## WORK INSTRUCTION
Of all the entries below, only the lines from the one with "def SoundChip.updateChannels (c" up to and including the one with "chC := c.chC.update" are to be duplicated exactly.
(MATERIAL SUPPLIED Opens)
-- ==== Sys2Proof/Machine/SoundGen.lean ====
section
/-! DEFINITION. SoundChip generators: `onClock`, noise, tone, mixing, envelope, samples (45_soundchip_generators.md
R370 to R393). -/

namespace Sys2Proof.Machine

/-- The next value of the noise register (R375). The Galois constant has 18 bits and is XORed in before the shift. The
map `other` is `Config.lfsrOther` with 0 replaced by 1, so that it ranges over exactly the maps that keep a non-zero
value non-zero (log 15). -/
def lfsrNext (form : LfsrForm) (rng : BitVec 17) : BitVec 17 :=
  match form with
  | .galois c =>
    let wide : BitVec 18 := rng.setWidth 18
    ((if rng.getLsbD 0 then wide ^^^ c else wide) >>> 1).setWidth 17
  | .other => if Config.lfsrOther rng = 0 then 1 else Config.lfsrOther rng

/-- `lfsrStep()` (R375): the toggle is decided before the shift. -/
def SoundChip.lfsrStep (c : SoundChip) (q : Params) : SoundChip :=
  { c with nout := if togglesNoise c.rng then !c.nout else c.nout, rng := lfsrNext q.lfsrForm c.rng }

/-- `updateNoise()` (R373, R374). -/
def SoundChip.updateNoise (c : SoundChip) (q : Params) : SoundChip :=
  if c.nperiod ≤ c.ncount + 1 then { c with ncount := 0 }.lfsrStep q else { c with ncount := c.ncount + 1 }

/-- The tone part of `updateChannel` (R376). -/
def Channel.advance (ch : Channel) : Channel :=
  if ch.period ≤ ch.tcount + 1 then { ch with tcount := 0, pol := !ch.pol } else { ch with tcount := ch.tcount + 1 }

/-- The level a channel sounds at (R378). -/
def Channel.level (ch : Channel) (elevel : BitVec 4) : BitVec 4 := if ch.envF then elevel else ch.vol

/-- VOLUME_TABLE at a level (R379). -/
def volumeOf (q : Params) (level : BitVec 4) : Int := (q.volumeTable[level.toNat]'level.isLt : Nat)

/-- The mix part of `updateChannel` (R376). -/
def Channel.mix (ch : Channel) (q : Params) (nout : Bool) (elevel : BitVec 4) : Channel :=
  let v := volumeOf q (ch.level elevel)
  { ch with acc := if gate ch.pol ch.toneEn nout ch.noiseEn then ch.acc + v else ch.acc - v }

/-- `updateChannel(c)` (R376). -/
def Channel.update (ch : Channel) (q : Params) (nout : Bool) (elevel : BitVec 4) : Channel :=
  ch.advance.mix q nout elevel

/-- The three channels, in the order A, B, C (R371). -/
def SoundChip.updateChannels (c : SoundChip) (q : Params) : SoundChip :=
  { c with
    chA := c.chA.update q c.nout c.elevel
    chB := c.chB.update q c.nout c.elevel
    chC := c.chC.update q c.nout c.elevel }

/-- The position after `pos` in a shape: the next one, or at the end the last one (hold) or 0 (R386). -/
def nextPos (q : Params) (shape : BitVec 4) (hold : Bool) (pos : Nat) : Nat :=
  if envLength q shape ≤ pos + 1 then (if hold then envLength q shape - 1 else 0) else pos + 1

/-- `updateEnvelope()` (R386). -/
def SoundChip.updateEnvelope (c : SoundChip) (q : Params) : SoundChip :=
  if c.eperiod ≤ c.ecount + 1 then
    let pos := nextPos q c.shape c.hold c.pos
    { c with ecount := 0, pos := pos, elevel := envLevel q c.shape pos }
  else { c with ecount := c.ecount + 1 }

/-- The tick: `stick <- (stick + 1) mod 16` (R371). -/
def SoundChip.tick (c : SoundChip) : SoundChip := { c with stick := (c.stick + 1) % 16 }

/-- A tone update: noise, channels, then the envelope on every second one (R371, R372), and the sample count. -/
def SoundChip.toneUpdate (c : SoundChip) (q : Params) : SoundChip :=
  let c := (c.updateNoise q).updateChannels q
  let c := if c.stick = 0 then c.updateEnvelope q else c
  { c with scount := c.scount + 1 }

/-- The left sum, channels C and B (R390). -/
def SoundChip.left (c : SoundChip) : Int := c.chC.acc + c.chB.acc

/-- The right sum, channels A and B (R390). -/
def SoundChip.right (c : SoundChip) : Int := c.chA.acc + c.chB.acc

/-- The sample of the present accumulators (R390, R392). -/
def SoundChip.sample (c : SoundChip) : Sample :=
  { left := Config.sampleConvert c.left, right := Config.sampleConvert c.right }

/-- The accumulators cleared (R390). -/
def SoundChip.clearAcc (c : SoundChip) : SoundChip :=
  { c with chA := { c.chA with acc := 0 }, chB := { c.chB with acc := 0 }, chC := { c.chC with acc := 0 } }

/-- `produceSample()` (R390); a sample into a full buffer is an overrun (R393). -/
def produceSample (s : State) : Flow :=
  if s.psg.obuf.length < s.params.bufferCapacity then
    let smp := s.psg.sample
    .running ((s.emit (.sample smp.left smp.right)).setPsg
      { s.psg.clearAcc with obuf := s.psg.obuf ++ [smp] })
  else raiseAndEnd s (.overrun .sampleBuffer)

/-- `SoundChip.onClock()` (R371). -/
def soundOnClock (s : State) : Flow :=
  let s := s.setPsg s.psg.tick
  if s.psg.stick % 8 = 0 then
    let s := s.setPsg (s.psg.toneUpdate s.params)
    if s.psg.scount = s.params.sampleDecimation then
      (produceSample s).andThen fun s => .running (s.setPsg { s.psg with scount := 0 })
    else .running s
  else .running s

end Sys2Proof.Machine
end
(MATERIAL SUPPLIED Closes)
## RESPONSE BOX
def SoundChip.updateChannels (c : SoundChip) (q : Params) : SoundChip :=
  { c with
    chA := c.chA.update q c.nout c.elevel
    chB := c.chB.update q c.nout c.elevel
    chC := c.chC.update q c.nout c.elevel }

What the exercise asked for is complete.